- **Records for this exercise**:
-- ==== Sys2Proof/Laws/State.lean ====
section
/-! SUPPORT. What each named operation does to each field of State, one lemma per field per operation, so that no later
proof unfolds a record update. -/

namespace Sys2Proof.Machine

@[simp] theorem lapse_arg0 (e : Env) (s : State) : (lapse e s).arg0 = s.arg0 := rfl
@[simp] theorem lapse_arg1 (e : Env) (s : State) : (lapse e s).arg1 = s.arg1 := rfl
@[simp] theorem lapse_arg2 (e : Env) (s : State) : (lapse e s).arg2 = s.arg2 := rfl
@[simp] theorem lapse_result (e : Env) (s : State) : (lapse e s).result = s.result := rfl
@[simp] theorem lapse_stOk (e : Env) (s : State) : (lapse e s).stOk = s.stOk := rfl
@[simp] theorem lapse_stIll (e : Env) (s : State) : (lapse e s).stIll = s.stIll := rfl
@[simp] theorem lapse_boundValid (e : Env) (s : State) : (lapse e s).boundValid = s.boundValid := rfl
@[simp] theorem lapse_epochValid (e : Env) (s : State) : (lapse e s).epochValid = s.epochValid := rfl
@[simp] theorem lapse_swData (e : Env) (s : State) : (lapse e s).swData = s.swData := rfl
@[simp] theorem lapse_swTemp (e : Env) (s : State) : (lapse e s).swTemp = s.swTemp := rfl
@[simp] theorem lapse_curX (e : Env) (s : State) : (lapse e s).curX = s.curX := rfl
@[simp] theorem lapse_curY (e : Env) (s : State) : (lapse e s).curY = s.curY := rfl
@[simp] theorem lapse_boundAddr (e : Env) (s : State) : (lapse e s).boundAddr = s.boundAddr := rfl
@[simp] theorem lapse_fb (e : Env) (s : State) : (lapse e s).fb = s.fb := rfl
@[simp] theorem lapse_epoch (e : Env) (s : State) : (lapse e s).epoch = s.epoch := rfl
@[simp] theorem lapse_raw (e : Env) (s : State) : (lapse e s).raw = s.raw := rfl
@[simp] theorem lapse_swOe (e : Env) (s : State) : (lapse e s).swOe = s.swOe := rfl
@[simp] theorem lapse_trig (e : Env) (s : State) : (lapse e s).trig = s.trig := rfl
@[simp] theorem lapse_seq (e : Env) (s : State) : (lapse e s).seq = s.seq := rfl
@[simp] theorem lapse_tbuf (e : Env) (s : State) : (lapse e s).tbuf = s.tbuf := rfl
@[simp] theorem lapse_time (e : Env) (s : State) : (lapse e s).time = s.time + e.duration s.draws := rfl
@[simp] theorem lapse_trace (e : Env) (s : State) : (lapse e s).trace = s.trace := rfl
@[simp] theorem lapse_draws (e : Env) (s : State) : (lapse e s).draws = s.draws + 1 := rfl
@[simp] theorem lapse_rdata (e : Env) (s : State) : (lapse e s).rdata = s.rdata := rfl
@[simp] theorem lapse_inbox (e : Env) (s : State) : (lapse e s).inbox = s.inbox := rfl

@[simp] theorem finish_arg0 (e : Env) (ok ill : Bool) (s : State) : (finish e ok ill s).arg0 = s.arg0 := rfl
@[simp] theorem finish_arg1 (e : Env) (ok ill : Bool) (s : State) : (finish e ok ill s).arg1 = s.arg1 := rfl
@[simp] theorem finish_arg2 (e : Env) (ok ill : Bool) (s : State) : (finish e ok ill s).arg2 = s.arg2 := rfl
@[simp] theorem finish_result (e : Env) (ok ill : Bool) (s : State) : (finish e ok ill s).result = s.result := rfl
@[simp] theorem finish_stOk (e : Env) (ok ill : Bool) (s : State) : (finish e ok ill s).stOk = ok := rfl
@[simp] theorem finish_stIll (e : Env) (ok ill : Bool) (s : State) : (finish e ok ill s).stIll = ill := rfl
@[simp] theorem finish_boundValid (e : Env) (ok ill : Bool) (s : State) : (finish e ok ill s).boundValid = s.boundValid := rfl
@[simp] theorem finish_epochValid (e : Env) (ok ill : Bool) (s : State) : (finish e ok ill s).epochValid = s.epochValid := rfl
@[simp] theorem finish_swData (e : Env) (ok ill : Bool) (s : State) : (finish e ok ill s).swData = s.swData := rfl
@[simp] theorem finish_swTemp (e : Env) (ok ill : Bool) (s : State) : (finish e ok ill s).swTemp = s.swTemp := rfl
@[simp] theorem finish_curX (e : Env) (ok ill : Bool) (s : State) : (finish e ok ill s).curX = s.curX := rfl
@[simp] theorem finish_curY (e : Env) (ok ill : Bool) (s : State) : (finish e ok ill s).curY = s.curY := rfl
@[simp] theorem finish_boundAddr (e : Env) (ok ill : Bool) (s : State) : (finish e ok ill s).boundAddr = s.boundAddr := rfl
@[simp] theorem finish_fb (e : Env) (ok ill : Bool) (s : State) : (finish e ok ill s).fb = s.fb := rfl
@[simp] theorem finish_epoch (e : Env) (ok ill : Bool) (s : State) : (finish e ok ill s).epoch = s.epoch := rfl
@[simp] theorem finish_raw (e : Env) (ok ill : Bool) (s : State) : (finish e ok ill s).raw = s.raw := rfl
@[simp] theorem finish_swOe (e : Env) (ok ill : Bool) (s : State) : (finish e ok ill s).swOe = s.swOe := rfl
@[simp] theorem finish_trig (e : Env) (ok ill : Bool) (s : State) : (finish e ok ill s).trig = s.trig := rfl
@[simp] theorem finish_seq (e : Env) (ok ill : Bool) (s : State) : (finish e ok ill s).seq = .idle := rfl
@[simp] theorem finish_tbuf (e : Env) (ok ill : Bool) (s : State) : (finish e ok ill s).tbuf = s.tbuf := rfl
@[simp] theorem finish_time (e : Env) (ok ill : Bool) (s : State) : (finish e ok ill s).time = s.time + e.duration s.draws := rfl
@[simp] theorem finish_trace (e : Env) (ok ill : Bool) (s : State) : (finish e ok ill s).trace = s.trace := rfl
@[simp] theorem finish_draws (e : Env) (ok ill : Bool) (s : State) : (finish e ok ill s).draws = s.draws + 1 := rfl
@[simp] theorem finish_rdata (e : Env) (ok ill : Bool) (s : State) : (finish e ok ill s).rdata = s.rdata := rfl
@[simp] theorem finish_inbox (e : Env) (ok ill : Bool) (s : State) : (finish e ok ill s).inbox = s.inbox := rfl

@[simp] theorem succeed_arg0 (e : Env) (s : State) : (succeed e s).arg0 = s.arg0 := rfl
@[simp] theorem succeed_arg1 (e : Env) (s : State) : (succeed e s).arg1 = s.arg1 := rfl
@[simp] theorem succeed_arg2 (e : Env) (s : State) : (succeed e s).arg2 = s.arg2 := rfl
@[simp] theorem succeed_result (e : Env) (s : State) : (succeed e s).result = s.result := rfl
@[simp] theorem succeed_stOk (e : Env) (s : State) : (succeed e s).stOk = true := rfl
@[simp] theorem succeed_stIll (e : Env) (s : State) : (succeed e s).stIll = false := rfl
@[simp] theorem succeed_boundValid (e : Env) (s : State) : (succeed e s).boundValid = s.boundValid := rfl
@[simp] theorem succeed_epochValid (e : Env) (s : State) : (succeed e s).epochValid = s.epochValid := rfl
@[simp] theorem succeed_swData (e : Env) (s : State) : (succeed e s).swData = s.swData := rfl
@[simp] theorem succeed_swTemp (e : Env) (s : State) : (succeed e s).swTemp = s.swTemp := rfl
@[simp] theorem succeed_curX (e : Env) (s : State) : (succeed e s).curX = s.curX := rfl
@[simp] theorem succeed_curY (e : Env) (s : State) : (succeed e s).curY = s.curY := rfl
@[simp] theorem succeed_boundAddr (e : Env) (s : State) : (succeed e s).boundAddr = s.boundAddr := rfl
@[simp] theorem succeed_fb (e : Env) (s : State) : (succeed e s).fb = s.fb := rfl
@[simp] theorem succeed_epoch (e : Env) (s : State) : (succeed e s).epoch = s.epoch := rfl
@[simp] theorem succeed_raw (e : Env) (s : State) : (succeed e s).raw = s.raw := rfl
@[simp] theorem succeed_swOe (e : Env) (s : State) : (succeed e s).swOe = s.swOe := rfl
@[simp] theorem succeed_trig (e : Env) (s : State) : (succeed e s).trig = s.trig := rfl
@[simp] theorem succeed_seq (e : Env) (s : State) : (succeed e s).seq = .idle := rfl
@[simp] theorem succeed_tbuf (e : Env) (s : State) : (succeed e s).tbuf = s.tbuf := rfl
@[simp] theorem succeed_time (e : Env) (s : State) : (succeed e s).time = s.time + e.duration s.draws := rfl
@[simp] theorem succeed_trace (e : Env) (s : State) : (succeed e s).trace = s.trace := rfl
@[simp] theorem succeed_draws (e : Env) (s : State) : (succeed e s).draws = s.draws + 1 := rfl
@[simp] theorem succeed_rdata (e : Env) (s : State) : (succeed e s).rdata = s.rdata := rfl
@[simp] theorem succeed_inbox (e : Env) (s : State) : (succeed e s).inbox = s.inbox := rfl

@[simp] theorem fail_arg0 (e : Env) (s : State) : (fail e s).arg0 = s.arg0 := rfl
@[simp] theorem fail_arg1 (e : Env) (s : State) : (fail e s).arg1 = s.arg1 := rfl
@[simp] theorem fail_arg2 (e : Env) (s : State) : (fail e s).arg2 = s.arg2 := rfl
@[simp] theorem fail_result (e : Env) (s : State) : (fail e s).result = s.result := rfl
@[simp] theorem fail_stOk (e : Env) (s : State) : (fail e s).stOk = false := rfl
@[simp] theorem fail_stIll (e : Env) (s : State) : (fail e s).stIll = false := rfl
@[simp] theorem fail_boundValid (e : Env) (s : State) : (fail e s).boundValid = s.boundValid := rfl
@[simp] theorem fail_epochValid (e : Env) (s : State) : (fail e s).epochValid = s.epochValid := rfl
@[simp] theorem fail_swData (e : Env) (s : State) : (fail e s).swData = s.swData := rfl
@[simp] theorem fail_swTemp (e : Env) (s : State) : (fail e s).swTemp = s.swTemp := rfl
@[simp] theorem fail_curX (e : Env) (s : State) : (fail e s).curX = s.curX := rfl
@[simp] theorem fail_curY (e : Env) (s : State) : (fail e s).curY = s.curY := rfl
@[simp] theorem fail_boundAddr (e : Env) (s : State) : (fail e s).boundAddr = s.boundAddr := rfl
@[simp] theorem fail_fb (e : Env) (s : State) : (fail e s).fb = s.fb := rfl
@[simp] theorem fail_epoch (e : Env) (s : State) : (fail e s).epoch = s.epoch := rfl
@[simp] theorem fail_raw (e : Env) (s : State) : (fail e s).raw = s.raw := rfl
@[simp] theorem fail_swOe (e : Env) (s : State) : (fail e s).swOe = s.swOe := rfl
@[simp] theorem fail_trig (e : Env) (s : State) : (fail e s).trig = s.trig := rfl
@[simp] theorem fail_seq (e : Env) (s : State) : (fail e s).seq = .idle := rfl
@[simp] theorem fail_tbuf (e : Env) (s : State) : (fail e s).tbuf = s.tbuf := rfl
@[simp] theorem fail_time (e : Env) (s : State) : (fail e s).time = s.time + e.duration s.draws := rfl
@[simp] theorem fail_trace (e : Env) (s : State) : (fail e s).trace = s.trace := rfl
@[simp] theorem fail_draws (e : Env) (s : State) : (fail e s).draws = s.draws + 1 := rfl
@[simp] theorem fail_rdata (e : Env) (s : State) : (fail e s).rdata = s.rdata := rfl
@[simp] theorem fail_inbox (e : Env) (s : State) : (fail e s).inbox = s.inbox := rfl

@[simp] theorem refuse_arg0 (e : Env) (s : State) : (refuse e s).arg0 = s.arg0 := rfl
@[simp] theorem refuse_arg1 (e : Env) (s : State) : (refuse e s).arg1 = s.arg1 := rfl
@[simp] theorem refuse_arg2 (e : Env) (s : State) : (refuse e s).arg2 = s.arg2 := rfl
@[simp] theorem refuse_result (e : Env) (s : State) : (refuse e s).result = s.result := rfl
@[simp] theorem refuse_stOk (e : Env) (s : State) : (refuse e s).stOk = false := rfl
@[simp] theorem refuse_stIll (e : Env) (s : State) : (refuse e s).stIll = true := rfl
@[simp] theorem refuse_boundValid (e : Env) (s : State) : (refuse e s).boundValid = s.boundValid := rfl
@[simp] theorem refuse_epochValid (e : Env) (s : State) : (refuse e s).epochValid = s.epochValid := rfl
@[simp] theorem refuse_swData (e : Env) (s : State) : (refuse e s).swData = s.swData := rfl
@[simp] theorem refuse_swTemp (e : Env) (s : State) : (refuse e s).swTemp = s.swTemp := rfl
@[simp] theorem refuse_curX (e : Env) (s : State) : (refuse e s).curX = s.curX := rfl
@[simp] theorem refuse_curY (e : Env) (s : State) : (refuse e s).curY = s.curY := rfl
@[simp] theorem refuse_boundAddr (e : Env) (s : State) : (refuse e s).boundAddr = s.boundAddr := rfl
@[simp] theorem refuse_fb (e : Env) (s : State) : (refuse e s).fb = s.fb := rfl
@[simp] theorem refuse_epoch (e : Env) (s : State) : (refuse e s).epoch = s.epoch := rfl
@[simp] theorem refuse_raw (e : Env) (s : State) : (refuse e s).raw = s.raw := rfl
@[simp] theorem refuse_swOe (e : Env) (s : State) : (refuse e s).swOe = s.swOe := rfl
@[simp] theorem refuse_trig (e : Env) (s : State) : (refuse e s).trig = s.trig := rfl
@[simp] theorem refuse_seq (e : Env) (s : State) : (refuse e s).seq = .idle := rfl
@[simp] theorem refuse_tbuf (e : Env) (s : State) : (refuse e s).tbuf = s.tbuf := rfl
@[simp] theorem refuse_time (e : Env) (s : State) : (refuse e s).time = s.time + e.duration s.draws := rfl
@[simp] theorem refuse_trace (e : Env) (s : State) : (refuse e s).trace = s.trace := rfl
@[simp] theorem refuse_draws (e : Env) (s : State) : (refuse e s).draws = s.draws + 1 := rfl
@[simp] theorem refuse_rdata (e : Env) (s : State) : (refuse e s).rdata = s.rdata := rfl
@[simp] theorem refuse_inbox (e : Env) (s : State) : (refuse e s).inbox = s.inbox := rfl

- **Exercise**:
What you give back should be only the lines of the records above, starting at the line with "(succeed e s).raw = s.raw := rfl" and ending at the line with "(succeed e s).trig = s.trig := rfl", restated word for word.

- **Response**:
@[simp] theorem succeed_raw (e : Env) (s : State) : (succeed e s).raw = s.raw := rfl
@[simp] theorem succeed_swOe (e : Env) (s : State) : (succeed e s).swOe = s.swOe := rfl
@[simp] theorem succeed_trig (e : Env) (s : State) : (succeed e s).trig = s.trig := rfl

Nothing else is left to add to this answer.